■ ACTIVITY
List every line in this data where the string "SUPPORT" occurs.

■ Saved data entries
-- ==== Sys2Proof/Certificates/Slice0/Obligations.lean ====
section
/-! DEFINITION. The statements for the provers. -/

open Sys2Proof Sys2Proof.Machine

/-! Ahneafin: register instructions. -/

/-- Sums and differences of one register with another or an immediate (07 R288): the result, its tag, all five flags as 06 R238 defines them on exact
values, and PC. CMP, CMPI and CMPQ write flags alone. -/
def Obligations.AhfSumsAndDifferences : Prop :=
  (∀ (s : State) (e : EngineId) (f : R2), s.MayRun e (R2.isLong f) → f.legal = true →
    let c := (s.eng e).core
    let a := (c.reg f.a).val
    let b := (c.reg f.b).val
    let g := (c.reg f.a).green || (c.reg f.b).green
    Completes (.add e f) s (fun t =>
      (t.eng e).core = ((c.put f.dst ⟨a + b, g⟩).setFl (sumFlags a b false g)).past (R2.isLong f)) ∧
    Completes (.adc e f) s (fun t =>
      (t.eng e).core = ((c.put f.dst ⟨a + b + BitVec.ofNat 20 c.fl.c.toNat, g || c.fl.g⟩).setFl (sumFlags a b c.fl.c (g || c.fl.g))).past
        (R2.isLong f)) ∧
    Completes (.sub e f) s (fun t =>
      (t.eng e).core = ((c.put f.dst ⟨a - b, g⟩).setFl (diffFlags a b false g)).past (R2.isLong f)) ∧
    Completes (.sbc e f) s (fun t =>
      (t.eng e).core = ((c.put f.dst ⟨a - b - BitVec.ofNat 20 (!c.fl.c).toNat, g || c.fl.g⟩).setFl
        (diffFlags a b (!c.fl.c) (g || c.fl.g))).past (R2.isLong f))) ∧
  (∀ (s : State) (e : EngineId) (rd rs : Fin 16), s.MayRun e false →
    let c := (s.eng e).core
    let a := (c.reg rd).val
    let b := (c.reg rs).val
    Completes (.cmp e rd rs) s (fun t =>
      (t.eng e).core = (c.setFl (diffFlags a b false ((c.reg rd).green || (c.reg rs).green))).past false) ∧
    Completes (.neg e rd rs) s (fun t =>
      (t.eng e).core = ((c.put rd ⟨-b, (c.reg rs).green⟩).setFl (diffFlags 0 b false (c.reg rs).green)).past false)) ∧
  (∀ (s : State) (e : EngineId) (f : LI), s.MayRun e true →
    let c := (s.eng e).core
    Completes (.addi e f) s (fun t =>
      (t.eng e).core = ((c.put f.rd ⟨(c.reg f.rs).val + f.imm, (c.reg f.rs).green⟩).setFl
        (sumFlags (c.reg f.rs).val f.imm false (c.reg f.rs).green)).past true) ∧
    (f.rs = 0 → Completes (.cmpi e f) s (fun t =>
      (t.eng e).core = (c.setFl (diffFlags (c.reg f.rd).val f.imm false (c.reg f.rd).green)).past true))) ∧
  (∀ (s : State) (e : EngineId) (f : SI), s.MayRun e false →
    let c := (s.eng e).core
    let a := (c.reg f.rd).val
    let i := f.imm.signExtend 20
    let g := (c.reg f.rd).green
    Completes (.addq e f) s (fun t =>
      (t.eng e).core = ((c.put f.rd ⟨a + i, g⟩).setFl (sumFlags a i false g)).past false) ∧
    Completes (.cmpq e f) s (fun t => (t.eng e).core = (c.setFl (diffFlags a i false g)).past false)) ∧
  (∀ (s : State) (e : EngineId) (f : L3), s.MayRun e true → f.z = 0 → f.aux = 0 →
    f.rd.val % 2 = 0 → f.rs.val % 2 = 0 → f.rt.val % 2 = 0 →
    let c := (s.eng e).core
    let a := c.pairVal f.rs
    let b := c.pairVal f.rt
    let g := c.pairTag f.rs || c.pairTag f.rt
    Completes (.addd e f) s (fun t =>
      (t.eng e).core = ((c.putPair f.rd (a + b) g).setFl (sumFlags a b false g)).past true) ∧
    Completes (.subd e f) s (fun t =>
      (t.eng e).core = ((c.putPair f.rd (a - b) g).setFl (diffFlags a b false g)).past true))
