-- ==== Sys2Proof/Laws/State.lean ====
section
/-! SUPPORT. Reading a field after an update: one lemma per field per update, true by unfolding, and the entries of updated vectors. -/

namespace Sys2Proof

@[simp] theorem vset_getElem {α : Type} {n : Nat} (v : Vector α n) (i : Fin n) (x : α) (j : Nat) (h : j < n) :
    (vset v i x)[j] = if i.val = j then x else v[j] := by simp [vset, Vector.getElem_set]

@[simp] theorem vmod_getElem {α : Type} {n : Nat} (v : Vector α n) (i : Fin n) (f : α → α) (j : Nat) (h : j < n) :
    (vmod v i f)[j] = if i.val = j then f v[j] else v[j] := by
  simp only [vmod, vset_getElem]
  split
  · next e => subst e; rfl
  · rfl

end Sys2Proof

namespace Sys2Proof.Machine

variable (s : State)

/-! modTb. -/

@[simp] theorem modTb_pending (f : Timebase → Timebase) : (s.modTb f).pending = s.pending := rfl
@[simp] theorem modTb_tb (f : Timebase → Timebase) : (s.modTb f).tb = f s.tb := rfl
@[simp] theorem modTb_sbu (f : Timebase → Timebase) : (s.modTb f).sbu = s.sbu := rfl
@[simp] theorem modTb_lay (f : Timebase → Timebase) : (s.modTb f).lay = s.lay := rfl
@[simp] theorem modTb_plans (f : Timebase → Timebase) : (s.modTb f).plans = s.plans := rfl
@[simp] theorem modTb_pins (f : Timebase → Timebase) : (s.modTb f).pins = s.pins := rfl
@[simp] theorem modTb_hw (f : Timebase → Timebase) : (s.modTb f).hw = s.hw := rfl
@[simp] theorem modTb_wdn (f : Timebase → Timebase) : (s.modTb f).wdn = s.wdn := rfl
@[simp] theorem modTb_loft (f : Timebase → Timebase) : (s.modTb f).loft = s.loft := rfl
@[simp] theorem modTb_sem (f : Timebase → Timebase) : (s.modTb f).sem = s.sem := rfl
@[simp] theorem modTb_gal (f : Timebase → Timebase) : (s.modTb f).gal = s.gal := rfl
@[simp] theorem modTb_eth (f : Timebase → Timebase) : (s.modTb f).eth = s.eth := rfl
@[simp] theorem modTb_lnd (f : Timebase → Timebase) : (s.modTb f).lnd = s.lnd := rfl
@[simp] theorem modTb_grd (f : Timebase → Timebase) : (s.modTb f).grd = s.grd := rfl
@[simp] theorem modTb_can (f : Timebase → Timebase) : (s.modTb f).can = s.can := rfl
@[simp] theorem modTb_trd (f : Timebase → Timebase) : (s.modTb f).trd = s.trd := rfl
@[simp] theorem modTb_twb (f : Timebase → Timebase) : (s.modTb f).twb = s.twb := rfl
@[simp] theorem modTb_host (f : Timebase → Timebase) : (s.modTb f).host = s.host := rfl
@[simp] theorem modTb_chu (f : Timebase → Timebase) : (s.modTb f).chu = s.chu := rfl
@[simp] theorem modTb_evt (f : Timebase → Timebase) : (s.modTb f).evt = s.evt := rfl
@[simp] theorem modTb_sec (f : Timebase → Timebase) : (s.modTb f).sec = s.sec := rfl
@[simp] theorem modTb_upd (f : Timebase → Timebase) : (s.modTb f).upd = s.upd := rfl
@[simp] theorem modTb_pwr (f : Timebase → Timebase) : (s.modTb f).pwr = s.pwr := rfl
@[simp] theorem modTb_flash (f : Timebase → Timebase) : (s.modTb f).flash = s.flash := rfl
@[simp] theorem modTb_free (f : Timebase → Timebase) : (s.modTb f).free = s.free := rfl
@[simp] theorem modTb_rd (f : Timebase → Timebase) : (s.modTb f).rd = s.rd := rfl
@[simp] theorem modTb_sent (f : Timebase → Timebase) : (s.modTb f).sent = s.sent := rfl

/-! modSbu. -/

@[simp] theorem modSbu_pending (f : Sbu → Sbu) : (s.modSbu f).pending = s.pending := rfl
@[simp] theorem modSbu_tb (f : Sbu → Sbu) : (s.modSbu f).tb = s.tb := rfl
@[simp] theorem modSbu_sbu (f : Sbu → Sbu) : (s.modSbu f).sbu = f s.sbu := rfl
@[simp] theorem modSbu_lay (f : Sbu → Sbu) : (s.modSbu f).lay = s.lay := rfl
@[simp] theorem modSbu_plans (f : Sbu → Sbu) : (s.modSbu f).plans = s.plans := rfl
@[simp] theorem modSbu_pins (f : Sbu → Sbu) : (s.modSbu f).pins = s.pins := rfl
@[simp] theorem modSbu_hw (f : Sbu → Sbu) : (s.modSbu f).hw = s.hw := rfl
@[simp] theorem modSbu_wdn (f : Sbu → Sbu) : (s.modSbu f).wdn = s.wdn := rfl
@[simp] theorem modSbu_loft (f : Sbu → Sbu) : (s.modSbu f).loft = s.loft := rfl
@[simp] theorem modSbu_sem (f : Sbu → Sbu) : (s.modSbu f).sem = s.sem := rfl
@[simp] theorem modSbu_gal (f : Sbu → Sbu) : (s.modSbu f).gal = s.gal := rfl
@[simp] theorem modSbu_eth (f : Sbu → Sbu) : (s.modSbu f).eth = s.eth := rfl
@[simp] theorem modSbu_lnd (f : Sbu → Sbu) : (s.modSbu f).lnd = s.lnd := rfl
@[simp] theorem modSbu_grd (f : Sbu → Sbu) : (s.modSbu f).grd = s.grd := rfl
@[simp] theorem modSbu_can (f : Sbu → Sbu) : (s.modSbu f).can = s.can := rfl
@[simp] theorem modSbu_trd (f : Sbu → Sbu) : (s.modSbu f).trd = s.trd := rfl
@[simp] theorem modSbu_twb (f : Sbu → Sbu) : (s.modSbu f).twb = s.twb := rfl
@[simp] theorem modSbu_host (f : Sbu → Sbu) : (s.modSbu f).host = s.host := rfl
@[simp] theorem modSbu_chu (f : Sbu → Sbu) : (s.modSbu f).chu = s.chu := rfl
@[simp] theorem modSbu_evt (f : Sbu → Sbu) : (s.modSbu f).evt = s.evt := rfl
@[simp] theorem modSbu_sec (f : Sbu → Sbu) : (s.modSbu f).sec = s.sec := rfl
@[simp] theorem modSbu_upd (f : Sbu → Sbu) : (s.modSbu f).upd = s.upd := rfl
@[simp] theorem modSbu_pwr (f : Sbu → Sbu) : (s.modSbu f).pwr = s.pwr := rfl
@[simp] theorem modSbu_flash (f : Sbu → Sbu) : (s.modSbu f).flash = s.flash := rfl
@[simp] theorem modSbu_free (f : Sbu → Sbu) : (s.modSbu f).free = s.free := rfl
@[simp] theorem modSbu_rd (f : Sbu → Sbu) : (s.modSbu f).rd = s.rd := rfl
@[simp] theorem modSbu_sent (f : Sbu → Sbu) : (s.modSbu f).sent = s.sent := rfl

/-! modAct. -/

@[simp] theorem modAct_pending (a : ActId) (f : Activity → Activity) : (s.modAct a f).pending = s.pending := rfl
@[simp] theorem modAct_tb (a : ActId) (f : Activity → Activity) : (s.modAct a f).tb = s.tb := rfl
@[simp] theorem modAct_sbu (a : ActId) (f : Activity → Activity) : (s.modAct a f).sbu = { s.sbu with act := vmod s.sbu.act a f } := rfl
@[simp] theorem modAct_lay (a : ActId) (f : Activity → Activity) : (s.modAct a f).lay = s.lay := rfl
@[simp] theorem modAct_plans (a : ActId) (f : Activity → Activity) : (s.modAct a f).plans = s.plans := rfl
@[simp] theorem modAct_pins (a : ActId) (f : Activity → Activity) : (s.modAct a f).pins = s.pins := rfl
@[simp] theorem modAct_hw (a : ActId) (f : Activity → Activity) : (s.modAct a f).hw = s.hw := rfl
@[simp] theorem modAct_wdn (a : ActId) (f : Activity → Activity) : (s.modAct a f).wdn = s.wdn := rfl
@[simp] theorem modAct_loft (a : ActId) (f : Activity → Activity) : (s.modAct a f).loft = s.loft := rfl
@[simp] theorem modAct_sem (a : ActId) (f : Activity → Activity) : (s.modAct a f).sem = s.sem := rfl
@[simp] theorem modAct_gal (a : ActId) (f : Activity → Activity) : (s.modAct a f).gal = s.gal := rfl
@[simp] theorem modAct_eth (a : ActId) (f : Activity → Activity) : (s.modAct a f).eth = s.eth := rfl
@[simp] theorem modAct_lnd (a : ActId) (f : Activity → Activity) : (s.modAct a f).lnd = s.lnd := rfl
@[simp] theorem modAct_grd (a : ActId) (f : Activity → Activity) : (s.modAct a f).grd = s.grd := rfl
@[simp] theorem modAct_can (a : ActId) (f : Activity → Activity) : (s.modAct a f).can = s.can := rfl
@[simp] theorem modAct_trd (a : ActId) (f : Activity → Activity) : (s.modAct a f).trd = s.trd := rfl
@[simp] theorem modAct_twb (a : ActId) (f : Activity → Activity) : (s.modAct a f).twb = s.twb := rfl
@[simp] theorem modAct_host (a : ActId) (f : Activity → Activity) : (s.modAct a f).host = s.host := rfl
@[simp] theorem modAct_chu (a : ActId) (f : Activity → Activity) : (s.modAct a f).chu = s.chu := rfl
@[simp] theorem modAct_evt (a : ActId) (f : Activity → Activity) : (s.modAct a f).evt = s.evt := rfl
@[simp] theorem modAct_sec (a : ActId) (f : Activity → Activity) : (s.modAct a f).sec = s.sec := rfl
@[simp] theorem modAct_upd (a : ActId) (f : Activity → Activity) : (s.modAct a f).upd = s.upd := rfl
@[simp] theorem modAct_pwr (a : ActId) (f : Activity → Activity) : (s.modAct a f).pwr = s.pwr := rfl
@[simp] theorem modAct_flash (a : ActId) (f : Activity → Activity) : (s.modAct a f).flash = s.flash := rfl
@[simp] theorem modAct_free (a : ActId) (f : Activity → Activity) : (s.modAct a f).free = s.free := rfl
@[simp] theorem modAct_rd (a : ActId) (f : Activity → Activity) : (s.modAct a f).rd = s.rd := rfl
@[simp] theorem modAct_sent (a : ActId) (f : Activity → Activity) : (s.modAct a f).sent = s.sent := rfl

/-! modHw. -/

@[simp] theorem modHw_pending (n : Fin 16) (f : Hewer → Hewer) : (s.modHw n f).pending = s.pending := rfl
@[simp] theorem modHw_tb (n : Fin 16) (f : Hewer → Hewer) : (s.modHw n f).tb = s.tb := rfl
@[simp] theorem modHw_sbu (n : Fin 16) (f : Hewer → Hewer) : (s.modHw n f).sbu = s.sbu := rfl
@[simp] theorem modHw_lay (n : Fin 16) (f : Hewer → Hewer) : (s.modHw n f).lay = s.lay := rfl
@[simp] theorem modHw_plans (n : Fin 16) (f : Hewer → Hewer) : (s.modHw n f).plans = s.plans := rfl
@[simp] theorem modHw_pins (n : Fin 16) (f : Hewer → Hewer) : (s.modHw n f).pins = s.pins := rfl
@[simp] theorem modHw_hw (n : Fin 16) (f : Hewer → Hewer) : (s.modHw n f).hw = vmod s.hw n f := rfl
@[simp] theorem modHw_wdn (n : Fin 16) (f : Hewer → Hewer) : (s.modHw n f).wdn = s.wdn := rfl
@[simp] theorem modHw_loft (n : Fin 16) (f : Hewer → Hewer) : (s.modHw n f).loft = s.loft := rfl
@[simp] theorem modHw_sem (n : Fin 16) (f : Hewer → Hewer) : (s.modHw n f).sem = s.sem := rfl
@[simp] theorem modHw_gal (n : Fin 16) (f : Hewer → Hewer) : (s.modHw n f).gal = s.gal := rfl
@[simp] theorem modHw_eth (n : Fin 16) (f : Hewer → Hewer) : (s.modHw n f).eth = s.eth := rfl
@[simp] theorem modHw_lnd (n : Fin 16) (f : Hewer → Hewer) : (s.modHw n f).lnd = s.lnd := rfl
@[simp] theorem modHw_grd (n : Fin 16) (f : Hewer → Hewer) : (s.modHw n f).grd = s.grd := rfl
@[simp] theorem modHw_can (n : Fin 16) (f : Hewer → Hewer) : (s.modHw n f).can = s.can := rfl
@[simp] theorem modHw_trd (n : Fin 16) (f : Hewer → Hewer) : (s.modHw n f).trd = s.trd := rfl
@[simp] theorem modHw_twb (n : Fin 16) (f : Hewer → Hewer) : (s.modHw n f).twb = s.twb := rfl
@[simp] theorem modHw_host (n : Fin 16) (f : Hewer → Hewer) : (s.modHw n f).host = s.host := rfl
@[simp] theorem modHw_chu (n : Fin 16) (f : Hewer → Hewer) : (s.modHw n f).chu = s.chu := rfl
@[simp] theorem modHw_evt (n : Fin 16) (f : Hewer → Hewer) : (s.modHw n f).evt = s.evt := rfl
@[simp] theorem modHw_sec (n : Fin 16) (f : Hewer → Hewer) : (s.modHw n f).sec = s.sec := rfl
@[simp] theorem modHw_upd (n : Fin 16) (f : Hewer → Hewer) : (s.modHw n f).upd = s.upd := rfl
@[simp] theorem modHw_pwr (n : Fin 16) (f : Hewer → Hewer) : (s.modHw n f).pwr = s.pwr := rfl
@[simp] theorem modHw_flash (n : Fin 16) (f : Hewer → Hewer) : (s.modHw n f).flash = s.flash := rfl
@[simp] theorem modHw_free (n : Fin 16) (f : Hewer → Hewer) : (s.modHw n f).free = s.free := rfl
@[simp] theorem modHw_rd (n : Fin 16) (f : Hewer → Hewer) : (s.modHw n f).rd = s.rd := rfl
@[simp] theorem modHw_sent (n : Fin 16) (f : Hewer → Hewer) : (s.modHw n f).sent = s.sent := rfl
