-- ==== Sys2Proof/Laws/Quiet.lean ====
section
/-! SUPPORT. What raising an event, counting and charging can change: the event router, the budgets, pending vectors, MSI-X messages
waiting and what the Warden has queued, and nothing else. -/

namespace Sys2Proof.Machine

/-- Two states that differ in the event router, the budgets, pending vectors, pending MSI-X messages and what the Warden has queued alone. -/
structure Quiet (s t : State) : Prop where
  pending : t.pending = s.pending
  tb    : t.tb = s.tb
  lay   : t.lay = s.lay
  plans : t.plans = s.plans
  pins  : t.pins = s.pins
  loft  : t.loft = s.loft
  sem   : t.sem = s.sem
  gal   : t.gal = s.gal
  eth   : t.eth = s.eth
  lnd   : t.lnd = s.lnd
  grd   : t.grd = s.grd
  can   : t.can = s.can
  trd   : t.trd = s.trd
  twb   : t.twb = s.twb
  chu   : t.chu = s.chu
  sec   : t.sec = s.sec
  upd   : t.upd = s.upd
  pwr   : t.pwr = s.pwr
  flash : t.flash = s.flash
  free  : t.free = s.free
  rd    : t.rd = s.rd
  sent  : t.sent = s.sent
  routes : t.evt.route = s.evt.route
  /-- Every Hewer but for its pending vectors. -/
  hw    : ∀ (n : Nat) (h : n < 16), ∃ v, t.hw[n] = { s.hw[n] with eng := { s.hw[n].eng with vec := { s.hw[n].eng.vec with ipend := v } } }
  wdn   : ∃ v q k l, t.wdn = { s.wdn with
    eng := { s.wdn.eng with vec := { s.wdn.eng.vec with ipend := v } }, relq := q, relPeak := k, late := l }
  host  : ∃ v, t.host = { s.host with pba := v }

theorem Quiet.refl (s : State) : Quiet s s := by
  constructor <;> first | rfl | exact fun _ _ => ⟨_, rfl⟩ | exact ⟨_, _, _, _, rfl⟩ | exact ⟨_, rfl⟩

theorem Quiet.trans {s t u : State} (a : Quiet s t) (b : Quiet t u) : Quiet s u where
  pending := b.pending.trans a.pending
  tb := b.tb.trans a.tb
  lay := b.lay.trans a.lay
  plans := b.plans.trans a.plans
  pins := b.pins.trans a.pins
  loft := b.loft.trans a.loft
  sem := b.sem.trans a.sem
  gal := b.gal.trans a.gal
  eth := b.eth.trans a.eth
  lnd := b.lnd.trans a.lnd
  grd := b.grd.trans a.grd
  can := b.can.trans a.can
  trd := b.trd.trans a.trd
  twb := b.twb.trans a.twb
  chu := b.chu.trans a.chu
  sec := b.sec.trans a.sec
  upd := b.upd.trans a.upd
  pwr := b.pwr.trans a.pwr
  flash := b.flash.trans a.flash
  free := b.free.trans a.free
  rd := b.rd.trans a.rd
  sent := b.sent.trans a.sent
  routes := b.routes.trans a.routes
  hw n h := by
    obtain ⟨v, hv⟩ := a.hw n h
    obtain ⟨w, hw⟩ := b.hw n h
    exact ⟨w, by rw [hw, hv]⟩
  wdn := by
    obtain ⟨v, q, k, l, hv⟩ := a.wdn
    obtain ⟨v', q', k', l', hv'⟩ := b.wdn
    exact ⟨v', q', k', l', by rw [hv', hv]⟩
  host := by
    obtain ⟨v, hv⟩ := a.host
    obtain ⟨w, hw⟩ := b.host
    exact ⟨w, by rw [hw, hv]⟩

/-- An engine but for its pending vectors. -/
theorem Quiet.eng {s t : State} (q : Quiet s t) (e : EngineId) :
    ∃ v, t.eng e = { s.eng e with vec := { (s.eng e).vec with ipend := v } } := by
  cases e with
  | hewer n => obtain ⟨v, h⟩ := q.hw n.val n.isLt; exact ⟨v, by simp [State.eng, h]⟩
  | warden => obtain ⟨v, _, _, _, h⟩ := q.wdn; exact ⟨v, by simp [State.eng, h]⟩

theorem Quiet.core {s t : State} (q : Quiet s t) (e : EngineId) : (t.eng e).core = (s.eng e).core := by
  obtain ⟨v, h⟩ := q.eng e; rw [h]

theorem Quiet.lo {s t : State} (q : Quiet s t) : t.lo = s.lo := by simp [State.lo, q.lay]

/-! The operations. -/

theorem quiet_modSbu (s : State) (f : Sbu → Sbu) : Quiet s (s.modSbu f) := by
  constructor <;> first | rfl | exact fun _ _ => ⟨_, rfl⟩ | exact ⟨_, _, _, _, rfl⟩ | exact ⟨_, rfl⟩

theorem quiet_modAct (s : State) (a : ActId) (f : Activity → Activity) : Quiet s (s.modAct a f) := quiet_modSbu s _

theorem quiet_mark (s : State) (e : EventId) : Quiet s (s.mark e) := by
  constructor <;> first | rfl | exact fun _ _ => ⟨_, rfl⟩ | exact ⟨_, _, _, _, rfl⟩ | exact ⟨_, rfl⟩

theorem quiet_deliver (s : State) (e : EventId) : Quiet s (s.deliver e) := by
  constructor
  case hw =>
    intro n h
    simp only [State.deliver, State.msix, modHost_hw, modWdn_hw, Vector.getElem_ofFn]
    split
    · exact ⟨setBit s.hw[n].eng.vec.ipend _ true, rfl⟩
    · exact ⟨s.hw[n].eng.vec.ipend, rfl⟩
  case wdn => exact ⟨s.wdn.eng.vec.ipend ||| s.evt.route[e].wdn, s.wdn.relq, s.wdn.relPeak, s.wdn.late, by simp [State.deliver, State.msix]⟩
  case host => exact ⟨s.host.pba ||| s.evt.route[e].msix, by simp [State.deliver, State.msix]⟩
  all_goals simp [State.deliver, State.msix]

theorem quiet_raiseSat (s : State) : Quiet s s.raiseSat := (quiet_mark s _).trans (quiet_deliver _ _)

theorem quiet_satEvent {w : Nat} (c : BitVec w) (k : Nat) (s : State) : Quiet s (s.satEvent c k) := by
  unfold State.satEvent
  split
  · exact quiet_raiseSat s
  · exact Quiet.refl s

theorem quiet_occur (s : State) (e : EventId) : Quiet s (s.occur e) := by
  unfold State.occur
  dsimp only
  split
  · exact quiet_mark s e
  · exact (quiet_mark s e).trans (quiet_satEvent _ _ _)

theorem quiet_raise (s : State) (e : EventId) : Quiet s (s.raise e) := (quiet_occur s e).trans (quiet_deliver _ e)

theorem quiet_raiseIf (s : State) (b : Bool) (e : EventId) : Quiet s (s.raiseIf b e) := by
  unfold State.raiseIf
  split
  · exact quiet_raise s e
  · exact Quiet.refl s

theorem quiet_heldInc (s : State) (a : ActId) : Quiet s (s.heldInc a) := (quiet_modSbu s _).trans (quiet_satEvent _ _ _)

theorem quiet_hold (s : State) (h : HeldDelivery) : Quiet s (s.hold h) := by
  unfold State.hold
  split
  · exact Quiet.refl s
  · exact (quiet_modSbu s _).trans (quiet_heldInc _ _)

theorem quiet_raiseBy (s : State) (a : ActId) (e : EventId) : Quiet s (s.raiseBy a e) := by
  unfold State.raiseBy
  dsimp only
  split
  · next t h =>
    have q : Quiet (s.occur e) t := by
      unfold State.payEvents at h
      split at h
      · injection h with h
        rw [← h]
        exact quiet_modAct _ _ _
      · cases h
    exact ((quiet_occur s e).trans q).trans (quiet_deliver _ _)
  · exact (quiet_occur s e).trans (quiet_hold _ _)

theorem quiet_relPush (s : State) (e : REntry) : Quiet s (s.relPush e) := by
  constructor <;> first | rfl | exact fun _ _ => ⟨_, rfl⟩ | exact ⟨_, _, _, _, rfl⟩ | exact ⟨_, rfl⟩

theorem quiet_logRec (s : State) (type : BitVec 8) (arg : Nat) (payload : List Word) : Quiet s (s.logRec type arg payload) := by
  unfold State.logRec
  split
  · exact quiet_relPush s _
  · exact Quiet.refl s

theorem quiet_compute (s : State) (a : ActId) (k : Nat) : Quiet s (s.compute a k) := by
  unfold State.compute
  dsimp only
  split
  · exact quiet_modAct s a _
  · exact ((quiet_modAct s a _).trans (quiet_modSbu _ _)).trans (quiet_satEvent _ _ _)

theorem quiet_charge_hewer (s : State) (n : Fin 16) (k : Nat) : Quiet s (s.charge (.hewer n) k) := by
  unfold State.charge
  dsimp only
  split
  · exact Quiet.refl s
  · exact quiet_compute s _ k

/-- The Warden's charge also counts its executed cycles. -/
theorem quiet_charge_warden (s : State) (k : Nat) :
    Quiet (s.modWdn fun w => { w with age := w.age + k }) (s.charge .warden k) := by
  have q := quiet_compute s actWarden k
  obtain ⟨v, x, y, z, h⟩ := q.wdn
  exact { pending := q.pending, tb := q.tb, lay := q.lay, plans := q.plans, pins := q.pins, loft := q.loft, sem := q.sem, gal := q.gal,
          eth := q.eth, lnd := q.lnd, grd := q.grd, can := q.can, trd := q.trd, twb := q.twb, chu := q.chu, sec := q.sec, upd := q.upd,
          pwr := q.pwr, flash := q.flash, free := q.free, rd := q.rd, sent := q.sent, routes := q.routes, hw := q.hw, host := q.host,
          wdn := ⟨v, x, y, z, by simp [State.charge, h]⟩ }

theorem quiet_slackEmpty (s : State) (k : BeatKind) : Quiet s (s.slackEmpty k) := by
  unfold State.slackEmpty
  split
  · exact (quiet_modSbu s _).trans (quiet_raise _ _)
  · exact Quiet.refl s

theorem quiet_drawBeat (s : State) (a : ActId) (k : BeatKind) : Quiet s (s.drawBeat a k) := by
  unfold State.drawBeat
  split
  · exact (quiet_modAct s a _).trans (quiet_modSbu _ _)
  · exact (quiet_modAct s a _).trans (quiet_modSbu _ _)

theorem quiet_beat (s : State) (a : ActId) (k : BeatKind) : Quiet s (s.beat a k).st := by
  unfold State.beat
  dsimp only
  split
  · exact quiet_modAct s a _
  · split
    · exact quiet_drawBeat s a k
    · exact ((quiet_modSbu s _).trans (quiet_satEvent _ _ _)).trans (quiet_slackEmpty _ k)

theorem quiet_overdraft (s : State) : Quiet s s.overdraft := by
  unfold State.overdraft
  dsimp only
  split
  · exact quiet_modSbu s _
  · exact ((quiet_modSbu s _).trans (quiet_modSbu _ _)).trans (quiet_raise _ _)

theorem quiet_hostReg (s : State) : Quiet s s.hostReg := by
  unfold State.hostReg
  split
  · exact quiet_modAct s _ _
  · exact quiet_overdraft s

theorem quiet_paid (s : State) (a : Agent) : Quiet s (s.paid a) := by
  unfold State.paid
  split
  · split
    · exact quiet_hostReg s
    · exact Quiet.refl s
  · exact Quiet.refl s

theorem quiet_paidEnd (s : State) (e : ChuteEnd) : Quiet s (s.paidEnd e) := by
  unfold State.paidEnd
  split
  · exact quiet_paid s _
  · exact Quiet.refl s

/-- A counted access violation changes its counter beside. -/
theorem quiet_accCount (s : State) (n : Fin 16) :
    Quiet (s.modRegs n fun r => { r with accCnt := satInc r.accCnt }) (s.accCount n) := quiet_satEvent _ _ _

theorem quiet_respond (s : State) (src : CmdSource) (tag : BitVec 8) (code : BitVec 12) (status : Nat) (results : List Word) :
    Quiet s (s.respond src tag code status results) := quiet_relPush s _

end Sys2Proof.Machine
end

■ RESPONSE TO THIS TASK
/-! SUPPORT. Reading a field after an update: one lemma per field per update, true by unfolding, and the entries of updated vectors. -/
/-! SUPPORT. What raising an event, counting and charging can change: the event router, the budgets, pending vectors, MSI-X messages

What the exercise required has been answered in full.